Exercise material ->
/-! ### `setPair` -/

@[simp] theorem setPair_flags (s : State) (p : Pair) (v : Word) : (s.setPair p v).flags = s.flags := by cases p <;> rfl
@[simp] theorem setPair_sp (s : State) (p : Pair) (v : Word) : (s.setPair p v).sp = s.sp := by cases p <;> rfl
@[simp] theorem setPair_pc (s : State) (p : Pair) (v : Word) : (s.setPair p v).pc = s.pc := by cases p <;> rfl
@[simp] theorem setPair_inte (s : State) (p : Pair) (v : Word) : (s.setPair p v).inte = s.inte := by cases p <;> rfl
@[simp] theorem setPair_eiPend (s : State) (p : Pair) (v : Word) : (s.setPair p v).eiPend = s.eiPend := by cases p <;> rfl
@[simp] theorem setPair_halted (s : State) (p : Pair) (v : Word) : (s.setPair p v).halted = s.halted := by cases p <;> rfl
@[simp] theorem setPair_mem (s : State) (p : Pair) (v : Word) : (s.setPair p v).mem = s.mem := by cases p <;> rfl
@[simp] theorem setPair_board (s : State) (p : Pair) (v : Word) : (s.setPair p v).board = s.board := by cases p <;> rfl
@[simp] theorem setPair_schedule (s : State) (p : Pair) (v : Word) : (s.setPair p v).schedule = s.schedule := by cases p <;> rfl
@[simp] theorem setPair_ioIn (s : State) (p : Pair) (v : Word) : (s.setPair p v).ioIn = s.ioIn := by cases p <;> rfl
@[simp] theorem setPair_output (s : State) (p : Pair) (v : Word) : (s.setPair p v).output = s.output := by cases p <;> rfl
@[simp] theorem setPair_tick (s : State) (p : Pair) (v : Word) : (s.setPair p v).tick = s.tick := by cases p <;> rfl

/-! ### `setPairSp` -/

@[simp] theorem setPairSp_flags (s : State) (p : PairSp) (v : Word) : (s.setPairSp p v).flags = s.flags := by cases p <;> rfl
@[simp] theorem setPairSp_pc (s : State) (p : PairSp) (v : Word) : (s.setPairSp p v).pc = s.pc := by cases p <;> rfl
@[simp] theorem setPairSp_inte (s : State) (p : PairSp) (v : Word) : (s.setPairSp p v).inte = s.inte := by cases p <;> rfl
@[simp] theorem setPairSp_eiPend (s : State) (p : PairSp) (v : Word) : (s.setPairSp p v).eiPend = s.eiPend := by cases p <;> rfl
@[simp] theorem setPairSp_halted (s : State) (p : PairSp) (v : Word) : (s.setPairSp p v).halted = s.halted := by cases p <;> rfl
@[simp] theorem setPairSp_mem (s : State) (p : PairSp) (v : Word) : (s.setPairSp p v).mem = s.mem := by cases p <;> rfl
@[simp] theorem setPairSp_board (s : State) (p : PairSp) (v : Word) : (s.setPairSp p v).board = s.board := by cases p <;> rfl
@[simp] theorem setPairSp_schedule (s : State) (p : PairSp) (v : Word) : (s.setPairSp p v).schedule = s.schedule := by cases p <;> rfl
@[simp] theorem setPairSp_ioIn (s : State) (p : PairSp) (v : Word) : (s.setPairSp p v).ioIn = s.ioIn := by cases p <;> rfl
@[simp] theorem setPairSp_output (s : State) (p : PairSp) (v : Word) : (s.setPairSp p v).output = s.output := by cases p <;> rfl
@[simp] theorem setPairSp_tick (s : State) (p : PairSp) (v : Word) : (s.setPairSp p v).tick = s.tick := by cases p <;> rfl

/-! ### `dropTop` -/

@[simp] theorem dropTop_regs (s : State) : (s.dropTop).regs = s.regs := rfl
@[simp] theorem dropTop_flags (s : State) : (s.dropTop).flags = s.flags := rfl
@[simp] theorem dropTop_sp (s : State) : (s.dropTop).sp = s.sp + 2#16 := rfl
@[simp] theorem dropTop_pc (s : State) : (s.dropTop).pc = s.pc := rfl
@[simp] theorem dropTop_inte (s : State) : (s.dropTop).inte = s.inte := rfl
@[simp] theorem dropTop_eiPend (s : State) : (s.dropTop).eiPend = s.eiPend := rfl
@[simp] theorem dropTop_halted (s : State) : (s.dropTop).halted = s.halted := rfl
@[simp] theorem dropTop_mem (s : State) : (s.dropTop).mem = s.mem := rfl
@[simp] theorem dropTop_board (s : State) : (s.dropTop).board = s.board := rfl
@[simp] theorem dropTop_schedule (s : State) : (s.dropTop).schedule = s.schedule := rfl
@[simp] theorem dropTop_ioIn (s : State) : (s.dropTop).ioIn = s.ioIn := rfl
@[simp] theorem dropTop_output (s : State) : (s.dropTop).output = s.output := rfl
@[simp] theorem dropTop_tick (s : State) : (s.dropTop).tick = s.tick := rfl

/-! ### `passBoundary` -/

@[simp] theorem passBoundary_regs (s : State) : (s.passBoundary).regs = s.regs := rfl
@[simp] theorem passBoundary_flags (s : State) : (s.passBoundary).flags = s.flags := rfl
@[simp] theorem passBoundary_sp (s : State) : (s.passBoundary).sp = s.sp := rfl
@[simp] theorem passBoundary_pc (s : State) : (s.passBoundary).pc = s.pc := rfl
@[simp] theorem passBoundary_inte (s : State) : (s.passBoundary).inte = s.inte := rfl
@[simp] theorem passBoundary_eiPend (s : State) : (s.passBoundary).eiPend = s.eiPend := rfl
@[simp] theorem passBoundary_halted (s : State) : (s.passBoundary).halted = s.halted := rfl
@[simp] theorem passBoundary_mem (s : State) : (s.passBoundary).mem = s.mem := rfl
@[simp] theorem passBoundary_board (s : State) : (s.passBoundary).board = s.board := rfl
@[simp] theorem passBoundary_schedule (s : State) : (s.passBoundary).schedule = s.schedule.tail := rfl
@[simp] theorem passBoundary_ioIn (s : State) : (s.passBoundary).ioIn = s.ioIn := rfl
@[simp] theorem passBoundary_output (s : State) : (s.passBoundary).output = s.output := rfl
@[simp] theorem passBoundary_tick (s : State) : (s.passBoundary).tick = s.tick := rfl

/-! ### `nextTick` -/

@[simp] theorem nextTick_regs (s : State) : (s.nextTick).regs = s.regs := rfl
@[simp] theorem nextTick_flags (s : State) : (s.nextTick).flags = s.flags := rfl
@[simp] theorem nextTick_sp (s : State) : (s.nextTick).sp = s.sp := rfl
@[simp] theorem nextTick_pc (s : State) : (s.nextTick).pc = s.pc := rfl
@[simp] theorem nextTick_inte (s : State) : (s.nextTick).inte = s.inte := rfl
@[simp] theorem nextTick_eiPend (s : State) : (s.nextTick).eiPend = s.eiPend := rfl
@[simp] theorem nextTick_halted (s : State) : (s.nextTick).halted = s.halted := rfl
@[simp] theorem nextTick_mem (s : State) : (s.nextTick).mem = s.mem := rfl
@[simp] theorem nextTick_board (s : State) : (s.nextTick).board = s.board := rfl
@[simp] theorem nextTick_schedule (s : State) : (s.nextTick).schedule = s.schedule := rfl
@[simp] theorem nextTick_ioIn (s : State) : (s.nextTick).ioIn = s.ioIn := rfl
@[simp] theorem nextTick_output (s : State) : (s.nextTick).output = s.output := rfl
@[simp] theorem nextTick_tick (s : State) : (s.nextTick).tick = s.tick + 1 := rfl

/-! ### `beginInstr` -/

@[simp] theorem beginInstr_regs (s : State) (n : Nat) : (s.beginInstr n).regs = s.regs := rfl
@[simp] theorem beginInstr_flags (s : State) (n : Nat) : (s.beginInstr n).flags = s.flags := rfl
@[simp] theorem beginInstr_sp (s : State) (n : Nat) : (s.beginInstr n).sp = s.sp := rfl
@[simp] theorem beginInstr_pc (s : State) (n : Nat) : (s.beginInstr n).pc = s.pc + BitVec.ofNat 16 n := rfl
@[simp] theorem beginInstr_inte (s : State) (n : Nat) : (s.beginInstr n).inte = s.inte := rfl
@[simp] theorem beginInstr_eiPend (s : State) (n : Nat) : (s.beginInstr n).eiPend = false := rfl
@[simp] theorem beginInstr_halted (s : State) (n : Nat) : (s.beginInstr n).halted = s.halted := rfl
@[simp] theorem beginInstr_mem (s : State) (n : Nat) : (s.beginInstr n).mem = s.mem := rfl
@[simp] theorem beginInstr_board (s : State) (n : Nat) : (s.beginInstr n).board = s.board := rfl
@[simp] theorem beginInstr_schedule (s : State) (n : Nat) : (s.beginInstr n).schedule = s.schedule.tail := rfl
@[simp] theorem beginInstr_ioIn (s : State) (n : Nat) : (s.beginInstr n).ioIn = s.ioIn := rfl
@[simp] theorem beginInstr_output (s : State) (n : Nat) : (s.beginInstr n).output = s.output := rfl
@[simp] theorem beginInstr_tick (s : State) (n : Nat) : (s.beginInstr n).tick = s.tick := rfl

/-! ### `endInstr` -/

@[simp] theorem endInstr_regs (s : State) (p : Bool) (i : Instr) : (s.endInstr p i).regs = s.regs := rfl
@[simp] theorem endInstr_flags (s : State) (p : Bool) (i : Instr) : (s.endInstr p i).flags = s.flags := rfl
@[simp] theorem endInstr_sp (s : State) (p : Bool) (i : Instr) : (s.endInstr p i).sp = s.sp := rfl
@[simp] theorem endInstr_pc (s : State) (p : Bool) (i : Instr) : (s.endInstr p i).pc = s.pc := rfl
@[simp] theorem endInstr_inte (s : State) (p : Bool) (i : Instr) : (s.endInstr p i).inte = (s.inte || (p && !cancelsEi i)) := rfl
@[simp] theorem endInstr_eiPend (s : State) (p : Bool) (i : Instr) : (s.endInstr p i).eiPend = s.eiPend := rfl
@[simp] theorem endInstr_halted (s : State) (p : Bool) (i : Instr) : (s.endInstr p i).halted = s.halted := rfl
@[simp] theorem endInstr_mem (s : State) (p : Bool) (i : Instr) : (s.endInstr p i).mem = s.mem := rfl
@[simp] theorem endInstr_board (s : State) (p : Bool) (i : Instr) : (s.endInstr p i).board = s.board := rfl
@[simp] theorem endInstr_schedule (s : State) (p : Bool) (i : Instr) : (s.endInstr p i).schedule = s.schedule := rfl
@[simp] theorem endInstr_ioIn (s : State) (p : Bool) (i : Instr) : (s.endInstr p i).ioIn = s.ioIn := rfl
@[simp] theorem endInstr_output (s : State) (p : Bool) (i : Instr) : (s.endInstr p i).output = s.output := rfl
@[simp] theorem endInstr_tick (s : State) (p : Bool) (i : Instr) : (s.endInstr p i).tick = s.tick + 1 := rfl

/-! ### `ret` -/

@[simp] theorem ret_regs (s : State) : (s.ret).regs = s.regs := rfl
@[simp] theorem ret_flags (s : State) : (s.ret).flags = s.flags := rfl
@[simp] theorem ret_sp (s : State) : (s.ret).sp = s.sp + 2#16 := rfl
@[simp] theorem ret_pc (s : State) : (s.ret).pc = s.load16 s.sp := rfl
@[simp] theorem ret_inte (s : State) : (s.ret).inte = s.inte := rfl
@[simp] theorem ret_eiPend (s : State) : (s.ret).eiPend = s.eiPend := rfl
@[simp] theorem ret_halted (s : State) : (s.ret).halted = s.halted := rfl
@[simp] theorem ret_mem (s : State) : (s.ret).mem = s.mem := rfl
@[simp] theorem ret_board (s : State) : (s.ret).board = s.board := rfl
@[simp] theorem ret_schedule (s : State) : (s.ret).schedule = s.schedule := rfl
@[simp] theorem ret_ioIn (s : State) : (s.ret).ioIn = s.ioIn := rfl
@[simp] theorem ret_output (s : State) : (s.ret).output = s.output := rfl
@[simp] theorem ret_tick (s : State) : (s.ret).tick = s.tick := rfl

Problem details ->
The answer is the run of lines above from the line containing "(s.passBoundary).schedule = s.schedule.tail := rfl" through the line containing "(s.passBoundary).output = s.output := rfl", copied exactly and alone.

Output for this task ->
@[simp] theorem passBoundary_schedule (s : State) : (s.passBoundary).schedule = s.schedule.tail := rfl
@[simp] theorem passBoundary_ioIn (s : State) : (s.passBoundary).ioIn = s.ioIn := rfl
@[simp] theorem passBoundary_output (s : State) : (s.passBoundary).output = s.output := rfl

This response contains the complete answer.